What is being asked — Find the line holding "a register. -/" in the entries below. Give it again exactly, along with every line after it up to and including the line holding "s.Frames (ptrStore b".

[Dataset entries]
········

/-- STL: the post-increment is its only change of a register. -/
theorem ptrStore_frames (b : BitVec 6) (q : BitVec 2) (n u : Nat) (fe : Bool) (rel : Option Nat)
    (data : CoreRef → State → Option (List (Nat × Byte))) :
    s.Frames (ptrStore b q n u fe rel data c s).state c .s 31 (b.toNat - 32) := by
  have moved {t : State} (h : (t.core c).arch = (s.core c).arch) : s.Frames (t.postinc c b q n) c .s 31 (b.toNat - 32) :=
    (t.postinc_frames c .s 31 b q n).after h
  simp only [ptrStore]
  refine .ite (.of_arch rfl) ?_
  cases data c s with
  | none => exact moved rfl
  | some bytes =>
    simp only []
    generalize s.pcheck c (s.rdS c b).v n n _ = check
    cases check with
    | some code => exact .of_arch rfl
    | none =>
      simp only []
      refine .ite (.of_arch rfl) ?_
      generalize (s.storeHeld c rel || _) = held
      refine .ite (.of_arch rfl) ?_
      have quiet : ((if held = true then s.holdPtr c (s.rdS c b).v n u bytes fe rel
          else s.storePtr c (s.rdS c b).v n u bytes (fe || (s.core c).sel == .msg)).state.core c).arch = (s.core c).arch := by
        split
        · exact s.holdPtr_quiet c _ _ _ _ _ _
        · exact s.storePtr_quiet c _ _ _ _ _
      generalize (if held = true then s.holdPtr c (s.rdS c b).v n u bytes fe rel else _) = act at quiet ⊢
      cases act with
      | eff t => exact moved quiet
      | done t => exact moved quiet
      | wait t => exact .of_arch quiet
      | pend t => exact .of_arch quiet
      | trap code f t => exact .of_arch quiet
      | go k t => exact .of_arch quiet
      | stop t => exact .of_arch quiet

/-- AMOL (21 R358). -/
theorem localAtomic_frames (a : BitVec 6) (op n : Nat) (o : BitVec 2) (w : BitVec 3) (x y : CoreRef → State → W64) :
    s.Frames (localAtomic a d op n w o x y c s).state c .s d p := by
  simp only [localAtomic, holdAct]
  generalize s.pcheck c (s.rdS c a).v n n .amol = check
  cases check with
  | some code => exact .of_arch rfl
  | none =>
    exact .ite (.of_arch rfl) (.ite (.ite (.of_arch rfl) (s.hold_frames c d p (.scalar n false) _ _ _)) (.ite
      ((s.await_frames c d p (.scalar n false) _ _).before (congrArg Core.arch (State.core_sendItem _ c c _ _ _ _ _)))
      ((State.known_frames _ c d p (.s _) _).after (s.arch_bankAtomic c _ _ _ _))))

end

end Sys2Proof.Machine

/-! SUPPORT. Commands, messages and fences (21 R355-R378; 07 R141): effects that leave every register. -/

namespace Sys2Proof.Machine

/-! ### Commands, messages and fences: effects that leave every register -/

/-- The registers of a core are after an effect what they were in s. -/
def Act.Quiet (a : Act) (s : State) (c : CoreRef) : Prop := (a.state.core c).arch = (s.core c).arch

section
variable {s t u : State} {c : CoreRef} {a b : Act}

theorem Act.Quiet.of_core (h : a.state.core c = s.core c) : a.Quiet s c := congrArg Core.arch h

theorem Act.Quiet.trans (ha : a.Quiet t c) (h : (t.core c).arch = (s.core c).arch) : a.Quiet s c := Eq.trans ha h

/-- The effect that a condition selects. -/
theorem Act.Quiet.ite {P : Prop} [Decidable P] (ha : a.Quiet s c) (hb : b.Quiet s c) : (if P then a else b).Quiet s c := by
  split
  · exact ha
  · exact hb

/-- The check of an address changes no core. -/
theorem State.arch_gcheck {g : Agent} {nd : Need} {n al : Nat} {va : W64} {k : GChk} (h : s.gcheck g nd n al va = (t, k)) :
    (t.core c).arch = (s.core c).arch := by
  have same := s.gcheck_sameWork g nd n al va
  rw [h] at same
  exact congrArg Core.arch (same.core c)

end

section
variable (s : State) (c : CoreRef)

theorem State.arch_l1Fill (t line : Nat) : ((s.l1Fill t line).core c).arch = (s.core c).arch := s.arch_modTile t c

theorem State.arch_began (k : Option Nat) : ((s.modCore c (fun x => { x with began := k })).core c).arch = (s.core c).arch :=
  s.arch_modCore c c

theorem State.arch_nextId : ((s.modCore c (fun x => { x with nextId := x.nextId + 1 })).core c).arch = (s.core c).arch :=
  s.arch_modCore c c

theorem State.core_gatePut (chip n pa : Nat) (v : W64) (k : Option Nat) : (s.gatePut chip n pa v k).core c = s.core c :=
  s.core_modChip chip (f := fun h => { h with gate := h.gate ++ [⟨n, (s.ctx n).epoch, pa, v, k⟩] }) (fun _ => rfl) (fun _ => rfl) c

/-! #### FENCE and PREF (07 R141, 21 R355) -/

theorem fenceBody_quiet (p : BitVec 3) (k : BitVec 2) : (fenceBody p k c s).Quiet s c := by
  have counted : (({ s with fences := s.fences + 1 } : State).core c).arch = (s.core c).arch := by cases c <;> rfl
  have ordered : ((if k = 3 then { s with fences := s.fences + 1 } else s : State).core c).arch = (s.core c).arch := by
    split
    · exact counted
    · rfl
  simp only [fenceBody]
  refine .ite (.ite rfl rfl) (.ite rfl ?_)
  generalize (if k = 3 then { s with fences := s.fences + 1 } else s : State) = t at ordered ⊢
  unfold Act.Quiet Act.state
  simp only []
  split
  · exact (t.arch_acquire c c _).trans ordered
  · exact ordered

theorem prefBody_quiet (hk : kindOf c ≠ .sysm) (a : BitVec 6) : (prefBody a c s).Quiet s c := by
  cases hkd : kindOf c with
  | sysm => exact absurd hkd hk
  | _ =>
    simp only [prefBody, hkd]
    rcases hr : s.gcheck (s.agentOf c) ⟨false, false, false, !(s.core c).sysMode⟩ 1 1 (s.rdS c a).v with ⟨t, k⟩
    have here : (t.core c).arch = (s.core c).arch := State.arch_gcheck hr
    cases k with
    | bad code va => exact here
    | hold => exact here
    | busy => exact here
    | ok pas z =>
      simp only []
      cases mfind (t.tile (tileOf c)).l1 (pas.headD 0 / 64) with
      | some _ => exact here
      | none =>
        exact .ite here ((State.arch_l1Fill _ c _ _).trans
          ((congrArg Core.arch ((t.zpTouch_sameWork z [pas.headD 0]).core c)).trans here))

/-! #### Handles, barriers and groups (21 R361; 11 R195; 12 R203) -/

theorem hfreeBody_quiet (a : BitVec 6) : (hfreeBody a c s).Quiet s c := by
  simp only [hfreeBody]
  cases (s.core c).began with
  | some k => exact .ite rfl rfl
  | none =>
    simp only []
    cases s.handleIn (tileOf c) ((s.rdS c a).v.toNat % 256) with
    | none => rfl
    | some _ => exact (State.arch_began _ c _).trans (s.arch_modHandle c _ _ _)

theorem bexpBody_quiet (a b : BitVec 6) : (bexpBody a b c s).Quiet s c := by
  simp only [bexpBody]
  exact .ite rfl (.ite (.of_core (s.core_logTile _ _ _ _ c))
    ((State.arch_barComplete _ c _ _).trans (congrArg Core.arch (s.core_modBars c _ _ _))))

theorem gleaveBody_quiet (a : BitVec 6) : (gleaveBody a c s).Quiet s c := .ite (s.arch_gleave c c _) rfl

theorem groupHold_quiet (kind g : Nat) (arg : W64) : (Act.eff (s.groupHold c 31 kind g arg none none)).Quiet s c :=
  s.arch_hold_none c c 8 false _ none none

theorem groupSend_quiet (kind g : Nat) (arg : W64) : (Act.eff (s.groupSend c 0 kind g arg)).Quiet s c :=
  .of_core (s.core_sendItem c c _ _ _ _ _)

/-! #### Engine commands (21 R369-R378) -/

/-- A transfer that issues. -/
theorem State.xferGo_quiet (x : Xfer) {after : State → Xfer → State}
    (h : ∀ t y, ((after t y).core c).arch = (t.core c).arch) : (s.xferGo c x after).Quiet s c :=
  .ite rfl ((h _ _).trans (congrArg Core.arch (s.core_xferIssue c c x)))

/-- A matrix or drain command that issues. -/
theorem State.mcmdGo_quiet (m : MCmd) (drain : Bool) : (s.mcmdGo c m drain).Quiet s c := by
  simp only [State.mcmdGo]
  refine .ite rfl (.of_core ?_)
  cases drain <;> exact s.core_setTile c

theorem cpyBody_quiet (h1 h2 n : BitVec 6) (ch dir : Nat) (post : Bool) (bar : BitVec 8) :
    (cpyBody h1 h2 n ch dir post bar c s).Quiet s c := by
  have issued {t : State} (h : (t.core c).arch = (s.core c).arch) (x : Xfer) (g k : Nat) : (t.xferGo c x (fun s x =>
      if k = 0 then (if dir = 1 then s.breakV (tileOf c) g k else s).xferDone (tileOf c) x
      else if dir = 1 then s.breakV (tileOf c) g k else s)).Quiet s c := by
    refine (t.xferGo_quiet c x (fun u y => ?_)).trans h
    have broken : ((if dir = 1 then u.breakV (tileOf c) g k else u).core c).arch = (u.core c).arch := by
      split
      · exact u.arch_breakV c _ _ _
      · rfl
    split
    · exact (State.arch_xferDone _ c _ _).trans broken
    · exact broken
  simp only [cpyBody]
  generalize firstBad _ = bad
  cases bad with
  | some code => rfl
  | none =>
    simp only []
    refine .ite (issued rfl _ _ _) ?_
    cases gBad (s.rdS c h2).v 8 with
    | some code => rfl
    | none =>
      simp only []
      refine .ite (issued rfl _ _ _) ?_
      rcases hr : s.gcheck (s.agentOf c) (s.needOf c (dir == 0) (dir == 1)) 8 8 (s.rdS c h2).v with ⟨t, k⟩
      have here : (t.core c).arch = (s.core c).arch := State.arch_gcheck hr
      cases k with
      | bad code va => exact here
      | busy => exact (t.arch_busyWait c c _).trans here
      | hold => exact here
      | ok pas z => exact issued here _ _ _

········

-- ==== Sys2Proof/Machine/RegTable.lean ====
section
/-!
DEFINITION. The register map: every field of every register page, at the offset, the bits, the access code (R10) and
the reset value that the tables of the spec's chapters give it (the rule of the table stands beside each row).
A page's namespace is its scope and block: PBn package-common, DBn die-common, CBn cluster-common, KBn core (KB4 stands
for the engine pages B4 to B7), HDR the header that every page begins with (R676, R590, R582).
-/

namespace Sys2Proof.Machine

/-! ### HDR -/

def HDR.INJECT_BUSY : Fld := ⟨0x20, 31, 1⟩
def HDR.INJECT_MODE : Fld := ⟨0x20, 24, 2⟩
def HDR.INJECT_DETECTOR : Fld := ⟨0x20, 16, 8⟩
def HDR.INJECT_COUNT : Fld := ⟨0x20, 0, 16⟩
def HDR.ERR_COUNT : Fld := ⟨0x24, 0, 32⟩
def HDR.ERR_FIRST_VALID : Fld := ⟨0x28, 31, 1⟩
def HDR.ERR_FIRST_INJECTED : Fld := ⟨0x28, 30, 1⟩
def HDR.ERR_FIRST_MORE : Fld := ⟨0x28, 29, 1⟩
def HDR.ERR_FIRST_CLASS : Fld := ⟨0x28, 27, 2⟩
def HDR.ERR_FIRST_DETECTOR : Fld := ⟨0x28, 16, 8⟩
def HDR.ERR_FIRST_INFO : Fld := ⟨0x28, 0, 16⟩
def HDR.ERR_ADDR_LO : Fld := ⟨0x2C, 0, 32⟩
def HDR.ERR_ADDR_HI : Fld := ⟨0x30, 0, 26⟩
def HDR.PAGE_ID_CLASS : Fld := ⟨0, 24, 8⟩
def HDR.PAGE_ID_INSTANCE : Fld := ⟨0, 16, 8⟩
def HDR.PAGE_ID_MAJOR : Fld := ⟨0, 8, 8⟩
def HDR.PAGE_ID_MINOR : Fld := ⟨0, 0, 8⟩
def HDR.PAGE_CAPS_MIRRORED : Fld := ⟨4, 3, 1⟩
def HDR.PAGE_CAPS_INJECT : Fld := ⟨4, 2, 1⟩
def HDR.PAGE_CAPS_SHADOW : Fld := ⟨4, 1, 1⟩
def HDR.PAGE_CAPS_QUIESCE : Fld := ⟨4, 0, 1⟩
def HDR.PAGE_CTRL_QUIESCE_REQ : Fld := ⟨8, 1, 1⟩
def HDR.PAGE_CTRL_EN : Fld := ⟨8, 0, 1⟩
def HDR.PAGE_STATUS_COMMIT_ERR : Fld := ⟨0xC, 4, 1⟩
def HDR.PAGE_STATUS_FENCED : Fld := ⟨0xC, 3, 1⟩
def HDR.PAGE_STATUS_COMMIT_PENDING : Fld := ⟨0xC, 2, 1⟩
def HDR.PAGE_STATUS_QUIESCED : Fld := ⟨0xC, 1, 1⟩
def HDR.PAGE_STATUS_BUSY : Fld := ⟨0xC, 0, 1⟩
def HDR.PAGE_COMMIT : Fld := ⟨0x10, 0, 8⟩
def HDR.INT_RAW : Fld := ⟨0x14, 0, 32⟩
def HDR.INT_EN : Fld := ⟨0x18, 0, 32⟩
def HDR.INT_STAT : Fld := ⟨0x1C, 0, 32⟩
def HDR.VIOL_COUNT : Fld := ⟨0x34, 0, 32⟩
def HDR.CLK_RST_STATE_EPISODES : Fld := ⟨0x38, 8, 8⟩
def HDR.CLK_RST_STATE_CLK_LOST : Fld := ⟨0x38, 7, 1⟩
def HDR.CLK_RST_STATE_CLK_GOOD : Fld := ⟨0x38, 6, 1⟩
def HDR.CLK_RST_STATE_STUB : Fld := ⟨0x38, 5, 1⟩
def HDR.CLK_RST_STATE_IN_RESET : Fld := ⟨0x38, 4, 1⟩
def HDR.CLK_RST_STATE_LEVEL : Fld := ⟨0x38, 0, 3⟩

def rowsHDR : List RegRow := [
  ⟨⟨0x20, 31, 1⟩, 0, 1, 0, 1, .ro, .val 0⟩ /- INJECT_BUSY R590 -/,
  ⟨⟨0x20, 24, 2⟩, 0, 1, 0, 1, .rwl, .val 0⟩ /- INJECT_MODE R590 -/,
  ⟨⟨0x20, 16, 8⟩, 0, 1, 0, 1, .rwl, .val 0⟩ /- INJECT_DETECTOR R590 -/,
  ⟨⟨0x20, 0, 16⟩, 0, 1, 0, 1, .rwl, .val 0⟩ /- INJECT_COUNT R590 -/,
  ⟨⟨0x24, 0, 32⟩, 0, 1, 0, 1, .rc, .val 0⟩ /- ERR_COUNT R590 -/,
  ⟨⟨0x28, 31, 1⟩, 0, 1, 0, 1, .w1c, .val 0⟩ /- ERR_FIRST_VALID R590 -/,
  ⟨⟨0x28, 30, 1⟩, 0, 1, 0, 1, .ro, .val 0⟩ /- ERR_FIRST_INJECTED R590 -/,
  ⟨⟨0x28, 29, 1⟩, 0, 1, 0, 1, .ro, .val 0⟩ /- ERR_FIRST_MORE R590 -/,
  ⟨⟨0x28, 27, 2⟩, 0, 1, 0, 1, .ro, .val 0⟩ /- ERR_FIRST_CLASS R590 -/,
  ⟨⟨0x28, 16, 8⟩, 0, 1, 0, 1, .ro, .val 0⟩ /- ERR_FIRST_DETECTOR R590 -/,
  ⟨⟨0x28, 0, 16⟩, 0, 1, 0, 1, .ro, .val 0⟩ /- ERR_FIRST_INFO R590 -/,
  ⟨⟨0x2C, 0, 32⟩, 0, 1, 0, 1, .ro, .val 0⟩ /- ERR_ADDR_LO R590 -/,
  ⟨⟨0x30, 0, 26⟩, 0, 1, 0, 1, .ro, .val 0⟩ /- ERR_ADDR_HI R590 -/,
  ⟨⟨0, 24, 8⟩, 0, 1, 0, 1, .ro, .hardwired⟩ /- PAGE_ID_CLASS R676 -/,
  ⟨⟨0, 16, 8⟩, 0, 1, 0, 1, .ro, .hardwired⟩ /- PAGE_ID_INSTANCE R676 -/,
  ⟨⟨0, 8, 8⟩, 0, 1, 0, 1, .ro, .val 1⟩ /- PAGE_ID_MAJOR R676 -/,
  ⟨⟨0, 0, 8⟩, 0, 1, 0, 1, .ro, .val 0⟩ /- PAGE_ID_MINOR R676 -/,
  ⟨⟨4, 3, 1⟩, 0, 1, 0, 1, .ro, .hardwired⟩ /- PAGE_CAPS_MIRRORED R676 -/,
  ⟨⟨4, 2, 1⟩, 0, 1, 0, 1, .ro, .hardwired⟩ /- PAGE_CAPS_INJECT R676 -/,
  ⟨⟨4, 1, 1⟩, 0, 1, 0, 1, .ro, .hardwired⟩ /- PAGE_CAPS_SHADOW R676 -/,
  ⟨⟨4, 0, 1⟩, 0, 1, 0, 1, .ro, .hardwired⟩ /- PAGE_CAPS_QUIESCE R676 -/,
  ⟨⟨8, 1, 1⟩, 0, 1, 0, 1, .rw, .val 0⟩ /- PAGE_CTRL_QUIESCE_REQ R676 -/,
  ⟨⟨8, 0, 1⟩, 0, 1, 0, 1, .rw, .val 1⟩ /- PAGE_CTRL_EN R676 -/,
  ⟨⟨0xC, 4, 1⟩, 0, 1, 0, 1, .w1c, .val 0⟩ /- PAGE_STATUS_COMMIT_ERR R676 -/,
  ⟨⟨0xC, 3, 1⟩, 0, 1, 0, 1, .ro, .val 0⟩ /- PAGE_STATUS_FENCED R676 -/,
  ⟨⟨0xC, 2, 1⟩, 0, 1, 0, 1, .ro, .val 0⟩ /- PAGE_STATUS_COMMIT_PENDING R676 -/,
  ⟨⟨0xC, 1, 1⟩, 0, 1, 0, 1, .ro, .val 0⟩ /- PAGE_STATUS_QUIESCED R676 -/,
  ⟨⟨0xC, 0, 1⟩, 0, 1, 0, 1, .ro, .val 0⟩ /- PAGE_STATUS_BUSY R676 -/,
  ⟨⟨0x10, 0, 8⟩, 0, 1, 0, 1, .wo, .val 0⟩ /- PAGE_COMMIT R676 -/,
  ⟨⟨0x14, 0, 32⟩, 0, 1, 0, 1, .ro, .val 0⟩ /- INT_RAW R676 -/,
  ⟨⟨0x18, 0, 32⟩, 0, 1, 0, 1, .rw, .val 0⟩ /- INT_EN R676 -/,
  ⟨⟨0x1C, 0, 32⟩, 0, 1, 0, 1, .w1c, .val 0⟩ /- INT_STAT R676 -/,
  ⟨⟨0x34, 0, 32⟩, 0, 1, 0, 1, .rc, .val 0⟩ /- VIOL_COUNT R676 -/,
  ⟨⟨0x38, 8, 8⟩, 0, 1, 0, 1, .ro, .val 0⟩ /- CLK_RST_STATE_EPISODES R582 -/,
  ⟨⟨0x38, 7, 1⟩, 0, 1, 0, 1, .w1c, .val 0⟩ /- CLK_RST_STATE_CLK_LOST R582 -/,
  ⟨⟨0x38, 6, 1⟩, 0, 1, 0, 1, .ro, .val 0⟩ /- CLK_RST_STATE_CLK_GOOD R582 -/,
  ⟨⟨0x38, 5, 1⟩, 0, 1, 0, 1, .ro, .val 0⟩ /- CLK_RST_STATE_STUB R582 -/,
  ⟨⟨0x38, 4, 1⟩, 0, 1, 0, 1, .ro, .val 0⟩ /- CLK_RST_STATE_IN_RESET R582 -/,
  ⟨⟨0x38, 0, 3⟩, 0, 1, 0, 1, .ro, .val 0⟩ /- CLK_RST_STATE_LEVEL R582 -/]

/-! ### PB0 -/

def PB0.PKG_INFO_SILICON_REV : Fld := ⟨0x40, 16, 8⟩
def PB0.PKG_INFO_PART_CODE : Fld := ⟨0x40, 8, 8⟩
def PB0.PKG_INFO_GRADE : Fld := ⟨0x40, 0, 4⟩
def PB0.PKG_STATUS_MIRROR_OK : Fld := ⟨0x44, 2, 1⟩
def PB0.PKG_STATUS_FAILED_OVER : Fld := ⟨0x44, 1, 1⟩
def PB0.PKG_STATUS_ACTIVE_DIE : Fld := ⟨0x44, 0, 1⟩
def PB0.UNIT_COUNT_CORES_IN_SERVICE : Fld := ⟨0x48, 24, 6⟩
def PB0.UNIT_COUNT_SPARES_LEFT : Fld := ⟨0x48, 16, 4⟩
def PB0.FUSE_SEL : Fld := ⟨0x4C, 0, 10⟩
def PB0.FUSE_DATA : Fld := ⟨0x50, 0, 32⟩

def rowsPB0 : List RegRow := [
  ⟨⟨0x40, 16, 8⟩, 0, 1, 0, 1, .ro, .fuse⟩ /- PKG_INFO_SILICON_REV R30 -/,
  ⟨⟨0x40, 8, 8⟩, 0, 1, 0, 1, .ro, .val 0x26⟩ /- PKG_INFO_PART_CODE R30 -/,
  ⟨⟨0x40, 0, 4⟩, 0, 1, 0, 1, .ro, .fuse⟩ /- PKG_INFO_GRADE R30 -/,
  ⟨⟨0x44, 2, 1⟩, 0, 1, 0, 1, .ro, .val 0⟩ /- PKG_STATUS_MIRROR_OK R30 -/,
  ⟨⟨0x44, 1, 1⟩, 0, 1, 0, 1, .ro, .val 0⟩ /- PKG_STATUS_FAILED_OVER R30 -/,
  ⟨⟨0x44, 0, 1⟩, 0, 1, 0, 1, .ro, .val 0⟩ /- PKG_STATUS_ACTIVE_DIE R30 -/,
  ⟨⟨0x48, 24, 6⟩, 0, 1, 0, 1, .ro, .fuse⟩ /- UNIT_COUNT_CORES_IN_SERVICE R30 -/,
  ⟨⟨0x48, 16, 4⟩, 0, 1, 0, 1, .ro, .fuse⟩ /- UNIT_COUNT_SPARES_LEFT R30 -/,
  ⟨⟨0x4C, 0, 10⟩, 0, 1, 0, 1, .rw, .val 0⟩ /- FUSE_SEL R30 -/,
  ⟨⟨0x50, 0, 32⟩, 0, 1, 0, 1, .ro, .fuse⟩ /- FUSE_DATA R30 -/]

········

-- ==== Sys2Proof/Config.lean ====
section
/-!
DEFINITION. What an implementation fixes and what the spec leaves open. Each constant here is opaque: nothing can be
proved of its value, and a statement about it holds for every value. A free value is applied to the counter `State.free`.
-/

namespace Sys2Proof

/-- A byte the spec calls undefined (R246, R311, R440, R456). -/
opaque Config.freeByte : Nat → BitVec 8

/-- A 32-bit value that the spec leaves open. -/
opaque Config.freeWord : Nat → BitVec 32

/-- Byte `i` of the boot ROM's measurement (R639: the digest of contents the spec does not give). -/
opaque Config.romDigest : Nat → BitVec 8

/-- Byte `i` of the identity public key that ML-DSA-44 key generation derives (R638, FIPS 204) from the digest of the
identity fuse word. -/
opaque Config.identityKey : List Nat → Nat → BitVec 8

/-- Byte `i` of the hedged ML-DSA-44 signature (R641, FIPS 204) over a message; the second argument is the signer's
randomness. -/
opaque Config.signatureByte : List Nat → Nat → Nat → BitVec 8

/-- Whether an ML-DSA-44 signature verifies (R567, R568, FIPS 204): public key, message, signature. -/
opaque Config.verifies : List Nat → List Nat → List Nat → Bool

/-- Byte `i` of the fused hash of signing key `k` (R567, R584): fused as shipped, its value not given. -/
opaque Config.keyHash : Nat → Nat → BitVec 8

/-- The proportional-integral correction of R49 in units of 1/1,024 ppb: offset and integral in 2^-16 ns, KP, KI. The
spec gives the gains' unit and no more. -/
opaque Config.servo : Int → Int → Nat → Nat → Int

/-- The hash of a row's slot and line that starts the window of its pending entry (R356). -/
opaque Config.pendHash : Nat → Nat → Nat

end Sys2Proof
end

········

Written solution —
/-- STL: the post-increment is its only change of a register. -/
theorem ptrStore_frames (b : BitVec 6) (q : BitVec 2) (n u : Nat) (fe : Bool) (rel : Option Nat)
    (data : CoreRef → State → Option (List (Nat × Byte))) :
    s.Frames (ptrStore b q n u fe rel data c s).state c .s 31 (b.toNat - 32) := by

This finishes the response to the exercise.